I am trying to rase chicks
I am trying to rase chicks but thay are dying on me. I keep clean water in there waterer, I keep there heat lamp on 24 7 I feed them the recameded feed but I still lose one about every other day, the only thing I have noticed that is differant from the ones I have rased in the past is that this batch always have poop on stuck to there buts. am I doing something worng that can cause this, is this a sign of something that could be killing them. or is this just normal for chicks.
Hi Tim, This is called
Hi Tim,
This is called "pasty-butt" and it does kill the birds. Keep a watch out for it and wash it off with warm water (sometimes you have to soak them for a bit) & the birds will be fine.
@tim munson, we just got some
@tim munson, we just got some chicks and I was reading up on how to raise them.what I think is happening to urs is called "pasting up". Its fatal.Hope this helps.

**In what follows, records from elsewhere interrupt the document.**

-- ==== Sys2Proof/Machine/Core.lean ====
section
/-! DEFINITION. The machine as the host runs it. -/

def Sys2Proof.core : Host.Core := { State := Sys2Proof.Machine.State, Fault := Sys2Proof.Machine.Fault, Refusal := Sys2Proof.Machine.Refusal, step := Sys2Proof.Machine.step, reset := Sys2Proof.Machine.State.reset }
end

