-- ==== Sys2Proof/Certificates/Slice0/Obligations.lean ====
section
/-! DEFINITION. The statements of the model, for the provers. -/

open Sys2Proof Sys2Proof.Machine

/-- For every state in which a trigger of INA or INB issues, with operands a (o0), c (o1) and the trigger value x, exec answers the next
state in which the unit's result is on its way with a latency of 1 step, with the value of R153's table (R154 for the two field
operations) and no flag, and the slot has issued: add, sub, and, or, xor, andn, shl, shr, sar, rol, min, max, minu, maxu, ceq, cne,
clt, cltu, cle, cleu, addw, subw, bfx (o0 alone), mov, clz, popc (no operand port), sel, bfi (o0 and o1). -/
def Obligations.IntegerResults : Prop :=
  ∀ (s : State) (c : Issuer) (t : Trig) (inb : Bool) (o : Opnds),
    let unit := if inb then 3 else 2
    let a := low64 o.o0
    let k := low64 o.o1
    let x := low64 o.t
    let answers (i : Instr) (v : W64) : Prop := exec i s = .next (s.resulted c unit 1 t (widen v) 0)
    let n := min (min (x.toNat / 2 ^ 6 % 2 ^ 7) 64) (64 - x.toNat % 2 ^ 6)
    let m : W64 := BitVec.ofNat 64 (2 ^ n - 1)
    let pos := x.toNat % 2 ^ 6
    let field := (a >>> pos) &&& m
    (s.Issues c unit (needResult unit true false) t o →
      answers (.add t inb) (a + x) ∧ answers (.sub t inb) (a - x) ∧ answers (.and t inb) (a &&& x) ∧ answers (.or t inb) (a ||| x) ∧
      answers (.xor t inb) (a ^^^ x) ∧ answers (.andn t inb) (a &&& ~~~x) ∧
      answers (.shl t inb) (a <<< (x.toNat % 64)) ∧ answers (.shr t inb) (a >>> (x.toNat % 64)) ∧
      answers (.sar t inb) (a.sshiftRight (x.toNat % 64)) ∧ answers (.rol t inb) (a.rotateLeft (x.toNat % 64)) ∧
      answers (.min t inb) (BitVec.ofInt 64 (min a.toInt x.toInt)) ∧ answers (.max t inb) (BitVec.ofInt 64 (max a.toInt x.toInt)) ∧
      answers (.minu t inb) (BitVec.ofNat 64 (min a.toNat x.toNat)) ∧ answers (.maxu t inb) (BitVec.ofNat 64 (max a.toNat x.toNat)) ∧
      answers (.ceq t inb) (if a = x then 1 else 0) ∧ answers (.cne t inb) (if a = x then 0 else 1) ∧
      answers (.clt t inb) (if a.toInt < x.toInt then 1 else 0) ∧ answers (.cltu t inb) (if a.toNat < x.toNat then 1 else 0) ∧
      answers (.cle t inb) (if a.toInt ≤ x.toInt then 1 else 0) ∧ answers (.cleu t inb) (if a.toNat ≤ x.toNat then 1 else 0) ∧
      answers (.addw t inb) ((BitVec.ofNat 32 (a.toNat + x.toNat)).signExtend 64) ∧
      answers (.subw t inb) ((BitVec.ofInt 32 (a.toNat - x.toNat)).signExtend 64) ∧
      answers (.bfx t inb) (if x.getLsbD 13 ∧ 0 < n ∧ n < 64 ∧ field.getLsbD (n - 1) then field ||| ~~~m else field)) ∧
    (s.Issues c unit (needResult unit false false) t o →
      answers (.mov t inb) x ∧ answers (.clz t inb) (BitVec.ofNat 64 (if x = 0 then 64 else 63 - x.toNat.log2)) ∧
      answers (.popc t inb) (BitVec.ofNat 64 ((List.range 64).filter fun j => x.getLsbD j).length)) ∧
    (s.Issues c unit (needResult unit true true) t o →
      answers (.sel t inb) (if a ≠ 0 then k else x) ∧ answers (.bfi t inb) ((a &&& ~~~(m <<< pos)) ||| ((k &&& m) <<< pos)))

http://www.mypetchicken.com/backyard-chickens/chicken-care/chapter-4-caring-for-baby-chicks.aspx
how hot do baby chicks like
how hot do baby chicks like it
See the temperature
See the temperature information on this page.
We have begun to raise some
We have begun to raise some chick and a few of them seem to be sitting down and not moving. It seems like their legs are out to one side and they are not getting to the food or water! I noticed it with one and now another has started doing it! I have been using the medicated chick food and cleaning their water trough daily! Getting concerned I will lose them.